> _TASK OBJECTIVE_
Every line of the listing that holds the word "split" should be returned.

> _INPUT_
**********

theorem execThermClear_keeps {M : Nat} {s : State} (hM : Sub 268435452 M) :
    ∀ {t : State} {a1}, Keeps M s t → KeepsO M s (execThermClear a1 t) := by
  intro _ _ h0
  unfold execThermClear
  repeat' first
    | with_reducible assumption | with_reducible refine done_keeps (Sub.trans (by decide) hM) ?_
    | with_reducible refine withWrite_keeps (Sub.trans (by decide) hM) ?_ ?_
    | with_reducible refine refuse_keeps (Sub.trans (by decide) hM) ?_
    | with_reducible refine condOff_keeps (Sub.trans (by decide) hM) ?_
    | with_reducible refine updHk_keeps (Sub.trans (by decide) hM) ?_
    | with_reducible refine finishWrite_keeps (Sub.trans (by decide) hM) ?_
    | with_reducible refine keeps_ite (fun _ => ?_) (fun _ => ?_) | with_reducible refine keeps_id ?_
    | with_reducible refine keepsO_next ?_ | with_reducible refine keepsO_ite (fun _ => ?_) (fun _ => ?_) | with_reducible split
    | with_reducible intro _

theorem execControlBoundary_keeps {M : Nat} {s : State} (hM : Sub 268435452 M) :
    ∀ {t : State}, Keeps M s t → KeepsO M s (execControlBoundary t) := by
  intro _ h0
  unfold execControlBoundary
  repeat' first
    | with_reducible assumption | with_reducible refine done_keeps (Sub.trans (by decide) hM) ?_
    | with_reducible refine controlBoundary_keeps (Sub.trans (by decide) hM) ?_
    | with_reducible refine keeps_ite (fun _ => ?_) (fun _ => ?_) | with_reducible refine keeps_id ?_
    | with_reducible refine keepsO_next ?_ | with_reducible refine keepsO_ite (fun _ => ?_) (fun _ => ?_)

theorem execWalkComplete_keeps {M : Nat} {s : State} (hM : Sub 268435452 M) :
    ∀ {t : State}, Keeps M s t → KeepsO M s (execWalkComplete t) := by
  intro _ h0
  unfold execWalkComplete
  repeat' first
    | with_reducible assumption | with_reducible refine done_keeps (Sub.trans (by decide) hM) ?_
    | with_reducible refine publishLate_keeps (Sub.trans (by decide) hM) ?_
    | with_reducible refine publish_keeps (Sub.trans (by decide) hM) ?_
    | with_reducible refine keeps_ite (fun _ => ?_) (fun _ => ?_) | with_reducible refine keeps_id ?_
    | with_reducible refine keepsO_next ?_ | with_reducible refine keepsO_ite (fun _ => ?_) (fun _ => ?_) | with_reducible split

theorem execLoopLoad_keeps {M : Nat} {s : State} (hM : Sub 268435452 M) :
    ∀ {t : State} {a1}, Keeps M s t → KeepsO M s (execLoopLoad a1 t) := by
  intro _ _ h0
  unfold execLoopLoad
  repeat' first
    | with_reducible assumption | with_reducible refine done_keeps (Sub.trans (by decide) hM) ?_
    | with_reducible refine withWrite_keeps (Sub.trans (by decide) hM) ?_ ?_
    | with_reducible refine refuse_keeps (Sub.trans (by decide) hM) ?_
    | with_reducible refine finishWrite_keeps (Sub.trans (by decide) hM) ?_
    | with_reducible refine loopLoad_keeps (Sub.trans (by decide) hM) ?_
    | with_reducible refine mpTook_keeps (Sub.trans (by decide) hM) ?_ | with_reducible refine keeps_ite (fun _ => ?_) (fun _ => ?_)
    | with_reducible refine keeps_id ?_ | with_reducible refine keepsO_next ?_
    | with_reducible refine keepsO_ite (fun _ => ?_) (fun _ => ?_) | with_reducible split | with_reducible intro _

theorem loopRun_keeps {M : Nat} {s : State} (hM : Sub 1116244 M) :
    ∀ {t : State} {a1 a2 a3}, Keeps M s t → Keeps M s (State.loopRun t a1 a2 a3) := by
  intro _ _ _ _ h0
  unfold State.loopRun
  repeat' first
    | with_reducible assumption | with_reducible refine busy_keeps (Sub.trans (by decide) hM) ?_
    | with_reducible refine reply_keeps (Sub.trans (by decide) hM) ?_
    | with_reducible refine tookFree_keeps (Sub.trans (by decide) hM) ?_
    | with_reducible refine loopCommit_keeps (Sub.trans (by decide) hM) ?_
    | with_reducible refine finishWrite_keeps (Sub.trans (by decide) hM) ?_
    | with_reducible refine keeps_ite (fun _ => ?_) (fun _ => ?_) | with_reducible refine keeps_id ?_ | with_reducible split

**********

> _YOUR SOLUTION_
    | with_reducible refine keepsO_next ?_ | with_reducible refine keepsO_ite (fun _ => ?_) (fun _ => ?_) | with_reducible split
    | with_reducible refine keepsO_next ?_ | with_reducible refine keepsO_ite (fun _ => ?_) (fun _ => ?_) | with_reducible split
    | with_reducible refine keepsO_ite (fun _ => ?_) (fun _ => ?_) | with_reducible split | with_reducible intro _
    | with_reducible refine keeps_ite (fun _ => ?_) (fun _ => ?_) | with_reducible refine keeps_id ?_ | with_reducible split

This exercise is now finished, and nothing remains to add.